Long story short: It doesn't matter how many carbs you've eaten and how high your insulin levels are when it comes to losing or gaining weight. Energy balance is the important factor here!

If you think further, you can tell why "don't eat anything after 6pm" is such nonsense.

Carbs and Insulin

When you eat food that contains carbohydrates, your body breaks them down into glucose, which enters the bloodstream. This causes a rise in blood sugar levels, so in turn the pancreas produces insulin.

Therefore, carbohydrate metabolism is important in the development of type 2 diabetes. Type 2 diabetes occurs, when the body isn't able to produce enough insulin or can't use it properly.

Our bodies perform best when blood sugar levels are kept relatively constant. If the blood sugar levels drop too low, you may become lethargic, and if they go too high you may experience fatigue shortly after.

Glycemic Index (GI)

The GI is a measurement of the blood glucose-raising potential of the carb content of a food compared to pure glucose (which has a GI of 100). If you suffer from diabetes the GI can be a powerful blood sugar managing tool.

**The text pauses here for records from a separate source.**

/-- GRADE stores two bits (spec/20_memory.md R62) -/
theorem test_host_write_narrow :
    view (fun t => (t.grade, hostRead t 0x0A)) (step (hosted (.wr 0x0A 0xFE))) = some (2, 2) := by
  decide +kernel

/-- SEQ is read-only -/
theorem test_host_write_read_only :
    view (fun t => hostRead t 0x3E) (step { after14 with hostIn := [.wr 0x3E 0xFF] }) = some 4 := by
  decide +kernel

/-- low byte of DIV_N = 348 (program P2) -/
theorem test_host_read :
    view (fun t => t.hostOut) (step { after14 with hostIn := [.rd 0x2A] }) = some [0x5C] := by
  decide +kernel

/-- program P5 -/
theorem test_illegal_byte :
    view (fun t => (t.err, t.trace)) (step (hosted (.wr 0x3F 0x7F))) = some (.illegal, []) := by
  decide +kernel

theorem test_reset_event :
    view (fun t => (t.freq, t.centerValid, t.seq)) (step { after14 with hostIn := [.reset] }) = some (0, false, .idle) := by
  decide +kernel

/-- the bytes of the command are fetched from the host event -/
theorem test_fetch_word :
    view (fun t => t.prod) (step (({ start with ma := 486, mb := 0x01400000 } : State).withFetchWord 8 0x01)) =
      some 0x00025F800000 := by
  decide +kernel

/-! ### NOP, MUL, DIVR (spec/95_test_vectors.md 2.1) -/

theorem test_nop_clears_error :
    view (fun t => (t.err, t.seq)) (exec .nop { after14 with err := .bus }) = some (.ok, .committed) := by
  decide +kernel

theorem test_mul_largest :
    view (fun t => t.prod) (exec .mul { start with ma := 0xFFFF, mb := 0xFFFFFFFF }) = some 0xFFFEFFFF0001 := by
  decide +kernel

theorem test_mul_zero :
    view (fun t => (t.prod, t.err)) (exec .mul { start with ma := 0, mb := 5, prod := 7 }) = some (0, .ok) := by
  decide +kernel

theorem test_divr_rounds_up :
    view (fun t => (t.quot, t.qovf)) (exec .divr { start with prod := 1, dvs := 3 }) = some (0x2AAAAAAB, false) := by
  decide +kernel

theorem test_divr_overflow :
    view (fun t => (t.quot, t.qovf)) (exec .divr { start with prod := 0xFFFFFFFFFFFF, dvs := 0xFFFFFFFF }) =
      some (0x8000, true) := by
  decide +kernel

theorem test_divr_serial_agrees :
    divroundSerial Params.default 0xFFFFFFFFFFFF 0xFFFFFFFF = 0x800000008000 ∧
      mulSerial 0x0580 0x006E3A2F 32 = 0x00025E400280 := by
  decide +kernel

/-! ### SOLVE (2.2) -/

theorem test_solve_tie_takes_higher_hs :
    view (fun t => t.div) (exec .solve { start with freq := 0x01E00000 }) = some ⟨9, 36, 324⟩ := by
  decide +kernel

theorem test_solve_lowest :
    view (fun t => t.div) (exec .solve { start with freq := 0x006E3A2F }) = some ⟨11, 128, 1408⟩ ∧
      view (fun t => t.err) (exec .solve { start with freq := 0x006E3A2E }) = some .noDiv := by
  decide +kernel

/-- the tables of SA; grade D is grade C with (122, 4) toggled (spec/00_scope.md R9) -/
theorem test_solve_forbidden_pair :
    solveDivider tables 0x01400000 1 = some ⟨4, 122, 488⟩ ∧ solveDivider tables 0x01400000 2 = none ∧
      solveDivider tables 0x01400000 3 = some ⟨4, 122, 488⟩ := by
  decide +kernel

/-! ### pack, unpack, CALC (2.3, 2.4) -/

theorem test_pack :
    pack 9 54 0x2A8677D1B = ⟨0xAD, 0x42, 0xA8, 0x67, 0x7D, 0x1B⟩ ∧ pack 11 128 0x3FFFFFFFFF = ⟨0xFF, 0xFF, 0xFF, 0xFF, 0xFF, 0xFF⟩ ∧
      pack 7 2 0x155555555 = ⟨0x60, 0x41, 0x55, 0x55, 0x55, 0x55⟩ := by
  decide +kernel

theorem test_unpack :
    unpack ⟨0xC0, 0, 0, 0, 0, 0⟩ = ⟨10, 1, 0⟩ ∧ unpack ⟨0x4E, 0x42, 0xAA, 0x15, 0x92, 0x46⟩ = ⟨6, 58, 0x2AA159246⟩ := by
  decide +kernel

theorem test_calc_image :
    view (fun t => t.img) (exec .calcCmd { start with div := ⟨9, 54, 486⟩ }) = some ⟨0xAD, 0x42, 0xA8, 0x67, 0x7D, 0x1B⟩ := by
  decide +kernel

theorem test_calc_errors :
    view (fun t => t.err) (exec .calcCmd { start with freq := 0xB1800000, xtal := 0, div := ⟨4, 1, 4⟩ }) = some .dco ∧
      view (fun t => t.err) (exec .calcCmd { start with freq := 0xB17FFFFF, xtal := 0x058BFFFF, div := ⟨4, 1, 4⟩ }) = some .cfg ∧
      view (fun t => t.img) (exec .calcCmd { start with freq := 0xB17FFFFF, xtal := 0x058C0000, div := ⟨4, 1, 4⟩ }) =
        some ⟨0x00, 0x3F, 0xFF, 0xFF, 0xFF, 0xA4⟩ := by
  decide +kernel

/-! ### DECIDE (2.5) -/

theorem test_decide_edges :
    view (fun t => t.result) (exec .decideCmd { after14 with freq := 0x01C19857 }) = some true ∧
      view (fun t => t.result) (exec .decideCmd { after14 with freq := 0x01C19858 }) = some false ∧
      view (fun t => t.result) (exec .decideCmd { after14 with freq := 0x01BE67A9 }) = some true ∧
      view (fun t => t.result) (exec .decideCmd { after14 with freq := 0x01BE67A8 }) = some false := by
  decide +kernel

theorem test_decide_disabled :
    view (fun t => t.result) (exec .decideCmd { after14 with ppm := 0 }) = some false ∧
      view (fun t => t.result) (exec .decideCmd { after14 with centerValid := false }) = some false := by
  decide +kernel

/-! ### WRLARGE, WRSMALL (2.6) -/

theorem test_wrlarge_trace :
    view (fun t => t.trace) (exec .wrlarge after14) = some
      [.start 0x55 .write, .send 137, .send 0x10, .stop, .err false,
       .start 0x55 .write, .send 7, .send 0x4E, .send 0x42, .send 0xAA, .send 0x15, .send 0x92, .send 0x46, .stop, .err false,
       .start 0x55 .write, .send 137, .send 0x00, .stop, .err false,
       .start 0x55 .write, .send 135, .send 0x40, .stop, .err false] := by
  decide +kernel

theorem test_wrlarge_failures :
    [[true], [false, true], [false, false, true], [false, false, false, true]].map (fun es =>
      view (fun t => (t.seq, t.err)) (exec .wrlarge { after14 with errIn := es })) =
      [some (.idle, .bus), some (.frozen, .bus), some (.written, .bus), some (.unfrozen, .bus)] := by
  decide +kernel

theorem test_wrsmall_trace :
    view (fun t => (t.seq, t.trace)) (exec .wrsmall { after14 with addrmode := 3 }) = some (.committed,
      [.start 0x55 .write, .send 135, .send 0x20, .stop, .err false,
       .start 0x55 .write, .send 13, .send 0x4E, .send 0x42, .send 0xAA, .send 0x15, .send 0x92, .send 0x46, .stop, .err false,
       .start 0x55 .write, .send 135, .send 0x00, .stop, .err false]) := by
  decide +kernel

theorem test_wrsmall_failures :
    view (fun t => (t.seq, t.err)) (exec .wrsmall { after14 with errIn := [true] }) = some (.idle, .bus) ∧
      view (fun t => (t.seq, t.err)) (exec .wrsmall { after14 with addrmode := 2, errIn := [false, true] }) =
        some (.frozen, .bus) := by
  decide +kernel

/-! ### DETECT (2.7) -/

theorem test_detect_match :
    view (fun t => (t.addrmode, t.result, t.rbuf)) (exec .detect (pending ⟨1, 2, 3, 4, 5, 6⟩)) =
      some (0, true, ⟨1, 2, 3, 4, 5, 6⟩) := by
  decide +kernel

theorem test_detect_mismatch :
    view (fun t => (t.addrmode, t.result, t.trace)) (exec .detect (pending ⟨1, 2, 3, 4, 5, 7⟩)) = some (3, false,
      [.start 0x55 .write, .send 135, .send 0x01, .stop, .err false, .settle,
       .start 0x55 .write, .send 7, .stop, .err false,
       .start 0x55 .read, .recv .ack 1, .recv .ack 2, .recv .ack 3, .recv .ack 4, .recv .ack 5, .recv .nack 7, .stop,
       .err false]) := by
  decide +kernel

/-! ### SETFREQ, ONLINE (2.8) -/

theorem test_setfreq_large :
    view (fun t => (t.err, t.seq, t.cdiv, t.center, t.centerValid)) (exec .setfreq start) =
        some (.ok, .committed, ⟨9, 54, 486⟩, 0x01400000, true) ∧
      view (fun t => t.img) (exec .setfreq start) = some ⟨0xAD, 0x42, 0xA8, 0x67, 0x7D, 0x1B⟩ := by
  decide +kernel

theorem test_setfreq_small :
    view (fun t => (t.err, t.path, t.img, t.center, t.trace)) (exec .setfreq after14) =
      some (.ok, true, ⟨0x4E, 0x42, 0xAA, 0x16, 0x30, 0x9E⟩, 0x01C00000,
        [.start 0x55 .write, .send 7, .send 0x4E, .send 0x42, .send 0xAA, .send 0x16, .send 0x30, .send 0x9E, .stop,
         .err false]) := by
  decide +kernel

theorem test_online :
    view (fun t => (t.centerValid, t.center, t.cdiv, t.seq)) (exec .online after14) =
      some (false, 0x01C00000, ⟨6, 58, 348⟩, .committed) := by
  decide +kernel

/-! ### Witnesses: states and operands that meet the hypotheses of the statements -/

theorem witness_DecodeExactlyTheEncodings :
    ∀ i ∈ [Instr.nop, .mul, .divr, .solve, .calcCmd, .decideCmd, .wrlarge, .wrsmall, .detect, .setfreq, .online],
      (0x03 : Byte) ≠ encode i := by
  decide

theorem witness_StepRunsDecodedCommand :
    (hosted (.wr 0x3F 0x31)).hostIn = .wr 0x3F 0x31 :: [] ∧ decode 0x31 = .ok .online ∧ Instr.online.wellFormed = true ∧
      decodeTableWord 8 0x31 = some .online := by
  decide

theorem witness_IllegalByteOnlySetsErr :
    (hosted (.wr 0x3F 0x32)).hostIn = .wr 0x3F 0x32 :: [] ∧
      (0x32 : Byte) ∉ ([0x00, 0x01, 0x02, 0x10, 0x11, 0x12, 0x20, 0x21, 0x22, 0x30, 0x31] : List Byte) := by
  decide

theorem witness_StepAlwaysAnswers :
    start.hostIn = [] := by
  decide

theorem witness_HostReadChangesNothing :
    (hosted (.rd 0x7F)).hostIn = .rd 0x7F :: [] := by
  decide

/-- each clause at the boundaries of its range -/
theorem witness_HostWriteThenReadBack :
    ∀ a ∈ ([0x00, 0x09, 0x0C, 0x0D, 0x10, 0x1D, 0x30, 0x35, 0x0A, 0x0B, 0x0E, 0x0F, 0x1E, 0x2F, 0x36, 0x40, 0x7F] : List (BitVec 7)),
      (hosted (.wr a 0xA5)).hostIn = .wr a 0xA5 :: [] ∧ a ≠ 0x3F := by
  decide

theorem witness_ResetEventClearsRegisters :
    (hosted .reset).hostIn = .reset :: [] := by
  decide

/-- also for RestoringDividerComputesDivround -/
theorem witness_DivroundRoundsToNearest :
    (3 : BitVec 32) ≠ 0 ∧ 28 ≤ Params.default.rfreqFrac := by
  decide

theorem witness_DivrDividesOrReportsCfg :
    ({ start with dvs := 0 } : State).dvs = 0 ∧ ({ start with dvs := 1 } : State).dvs ≠ 0 := by
  decide

theorem witness_SolveWritesDividerOrReportsNoDiv :
    solveDivider start.params start.freq start.grade = some ⟨9, 54, 486⟩ ∧
      solveDivider start.params 0x006E3A2E start.grade = none := by
  decide +kernel

/-- also for GradeASolvesExactlyReachable -/
theorem witness_SolverResultIsLegal :
    1 ≤ Params.default.dcoMinMHz ∧ solveDivider Params.default 0x006E3A2F 0 = some ⟨11, 128, 1408⟩ := by
  decide +kernel

theorem witness_CandidateIsLeastEvenDivider :
    (1 : BitVec 32) ≠ 0 ∧ 1 ≤ Params.default.dcoMinMHz ∧ 11 ∈ ([11, 9, 7, 6, 5, 4] : List Nat) ∧
      [4, 1] = [candidateN1 14 4, candidateN1 11 11] := by
  decide

theorem witness_GradeASolvesExactlyReachable :
    (solveDivider tables 0x01400000 3).isSome = true := by
  decide +kernel

theorem witness_NoDivExactlyWhenExhausted :
    start.auto = false ∧ smallChange start.freq start.center start.centerValid start.ppm = false ∧
      view (fun t => t.err) (exec .solve { start with freq := 0 }) = some .noDiv ∧
      view (fun t => t.err) (exec .setfreq { start with freq := 0x006E3A2E }) = some .noDiv := by
  decide +kernel

/-- also for PackUnpackRoundTrip -/
theorem witness_ImageLayoutIsBitExact :
    ∀ x ∈ [(4, 1, 0), (11, 128, 2 ^ 38 - 1)], 4 ≤ x.1 ∧ x.1 ≤ 11 ∧ 1 ≤ x.2.1 ∧ x.2.1 ≤ 128 ∧ x.2.2 < 2 ^ 38 := by
  decide +kernel

/-- also for TuningWordIsAccurate: the divider (4, 1, 4) is in its ranges, at their lower ends -/
theorem witness_RangeCheckIsExact :
    (calcImage Params.default 0xB17FFFFF ⟨4, 1, 4⟩ 0x7248F5C2).toOption = some ⟨0x00, 0x03, 0x1B, 0x34, 0x78, 0xEA⟩ ∧
      (calcImage Params.default 0xB1800000 ⟨4, 1, 4⟩ 0x7248F5C2).toOption = none := by
  decide +kernel

/-- the five clauses, the last four at their boundaries -/
theorem witness_CalcComputesImageOrReportsError :
    [(⟨0, 0, 0⟩, 0x01400000, 1), (⟨4, 1, 4⟩, 0xB1800000, 1), (⟨4, 1, 4⟩, 0xB17FFFFF, 0), (⟨4, 1, 4⟩, 0xB17FFFFF, 0x058BFFFF),
      (⟨4, 1, 4⟩, 0xB17FFFFF, 0x058C0000)].map (fun x : Divider × BitVec 32 × BitVec 32 =>
        let n := x.1.n.toNat * x.2.1.toNat
        let r := (2 * (n * 2 ^ 31) + x.2.2.toNat) / (2 * x.2.2.toNat)
        [decide (x.1.hs = 0), decide ((709 + 1) * 2 ^ 24 ≤ n), decide (x.2.2 = 0), decide (2 ^ 38 ≤ r)]) =
      [[true, false, false, false], [false, true, false, true], [false, false, true, false], [false, false, false, true],
       [false, false, false, false]] := by
  decide +kernel

theorem witness_CalcCompletes :
    (⟨4, 1, 4⟩ : Divider).Legal ∧ (0x058C0000 : BitVec 32) ≠ 0 ∧ 4 * 0xB17FFFFF < (709 + 1) * 2 ^ 24 ∧
      (2 * (4 * 0xB17FFFFF * 2 ^ 31) + 0x058C0000) / (2 * 0x058C0000) < 2 ^ 38 := by
  decide +kernel

theorem witness_SmoothTuneDecisionProperties :
    (0x01C00000 : BitVec 32).toNat + 104535 < 2 ^ 32 ∧ 104535 ≤ (0x01C00000 : BitVec 32).toNat ∧ 0 ≤ 104535 ∧
      smallChange (BitVec.ofNat 32 ((0x01C00000 : BitVec 32).toNat + 104535)) 0x01C00000 true 3500 = true ∧
      (3500 : BitVec 16) ≠ 0 ∧ (0x001FFFFF : BitVec 32).toNat < 2 ^ 21 := by
  decide +kernel

/-- also for WrsmallFollowsOutcomeTable, DetectFollowsProbeOutcomes, PendingDetectionRefusesWrites -/
theorem witness_WrlargeFollowsOutcomeTable :
    (pending Bytes6.zero).auto = true ∧ start.auto = false := by
  decide

theorem witness_WrlargeCommitsWithoutBusErrors :
    start.auto = false ∧ start.errIn = false :: false :: false :: false :: [] := by
  decide

theorem witness_WrsmallCommitsWithoutBusErrors :
    start.auto = false ∧ start.addrmode.getLsbD 1 = false ∧ start.errIn = false :: [false, false, false] ∧
      ({ start with addrmode := 2 } : State).auto = false ∧
      ({ start with addrmode := 2 } : State).addrmode.getLsbD 1 = true ∧ start.errIn = false :: false :: false :: [false] := by
  decide

theorem witness_DetectResolvesAddressing :
    (pending ⟨1, 2, 3, 4, 5, 6⟩).auto = true ∧ (pending ⟨1, 2, 3, 4, 5, 6⟩).errIn = false :: false :: false :: [false] ∧
      (pending ⟨1, 2, 3, 4, 5, 6⟩).rxIn = Bytes6.toList ⟨1, 2, 3, 4, 5, 6⟩ ++ [] ∧
      tables.signature = some ⟨1, 2, 3, 4, 5, 6⟩ := by
  decide

theorem witness_SetfreqLargePathOutcomes :
    start.auto = false ∧ smallChange start.freq start.center start.centerValid start.ppm = false ∧
      solveDivider start.params 0x006E3A2E start.grade = none ∧
      solveDivider start.params 0xBB800000 start.grade = some ⟨4, 1, 4⟩ ∧
      (calcImage start.params 0xBB800000 ⟨4, 1, 4⟩ start.xtal).toOption = none ∧
      solveDivider start.params start.freq start.grade = some ⟨9, 54, 486⟩ ∧
      (calcImage start.params start.freq ⟨9, 54, 486⟩ start.xtal).toOption = some ⟨0xAD, 0x42, 0xA8, 0x67, 0x7D, 0x1B⟩ := by
  decide +kernel

theorem witness_SetfreqSmallPathOutcomes :
    after14.auto = false ∧
      smallChange after14.freq after14.center after14.centerValid after14.ppm = true ∧
      (calcImage after14.params after14.freq after14.cdiv 0).toOption = none ∧
      (calcImage after14.params after14.freq after14.cdiv after14.xtal).toOption =
        some ⟨0x4E, 0x42, 0xAA, 0x16, 0x30, 0x9E⟩ := by
  decide +kernel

  • GI of 55 or below: low (peanuts, bean sprouts, grapefruit, apples, carrots, bananas, snickers bar)
  • GI of 56-69: moderate (oatmeal, ice cream, raisins, white rise, sugar)
    *** GI of 70 or above:** high (white bread, watermelon, popcorn, sports drinks)
Glycemic load (GL)

The amount of carbs contained in a food serving affects blood sugar concentration too and therefore, insulin response.

The GL should help you figuring out how different sized portions of different foods affect your blood sugar raising.

You can calculate the glycemic load by using the following formula:

GL = GI x gr of carbs / 100

  • Low GL: 0 to 10
  • Medium GL: 11 to 19
  • High GL: 20 and over

Protein and Insulin

This is something very interesting and what many 'diet-gurus' like to forget: Meals, which are high in protein and low in carbs can also cause insulin production. Meaning a high protein intake (during a ketogenic diet for example), will also lead to insulin spikes, due to a process called gluconeogenesis, in which protein is converted into glucose.

Whey protein is more insulinogenic than white bread by the way.

And there is no difference between carbs and protein, when it comes to how insulin works - both cause a raise in insulin and end in a decline. There's just a difference in how much each of them make insulin spike.

Insulin and muscle building

Most of you may know, that carbs play an important role in performing properly in the gym.

Did you know, that Insulin is not only crucial for nutrient absorption, but it's also an anabolic hormone. When insulin levels are elevated, the body stops to break down muscle tissue after a weightlifting session.

Insulin stimulates protein synthesis by "telling" ribosomes to build more protein. Meaning, it makes muscles grow (if trained properly of course).

Muscles are made of protein. Protein is built by ribosomes, which are stimulated by insulin. Hence, insulin is required to build muscle.

It's as simple as that. So eating a high carb meal with fast acting carbs after a workout can be beneficial for muscle gain. If you're trying to lose fat however, protein alone will be enough after a workout.

Insulin sensitivity & insulin resistance

Overdoing something will make you less sensitive to it's effect, right? Drinking coffee will make you dull to it's effects. So you drink more. And more. Et cetera.

Same with carbs. Eating carbs too often and too much of it, especially simple carbs, can lead to insulin sensitivity or even insulin resistance.

If you suffer from insulin sensitivity you need to produce more insulin than you should in order to keep your blood sugar level stable. And if it gets worse, you can't digest carbs and absorb nutrients properly. You'll also most likely gain weight.

Over a longer period of time, the pancreas gets exhausted from making more and more insulin and it might stop being able to release the hormone properly - that's when type 2 diabetes occurs.


As you can see, insulin plays a crucial role not only in regulating metabolism. Understanding how insulin works is important and beneficial for your overall health, regardless if you suffer from diabetes or not!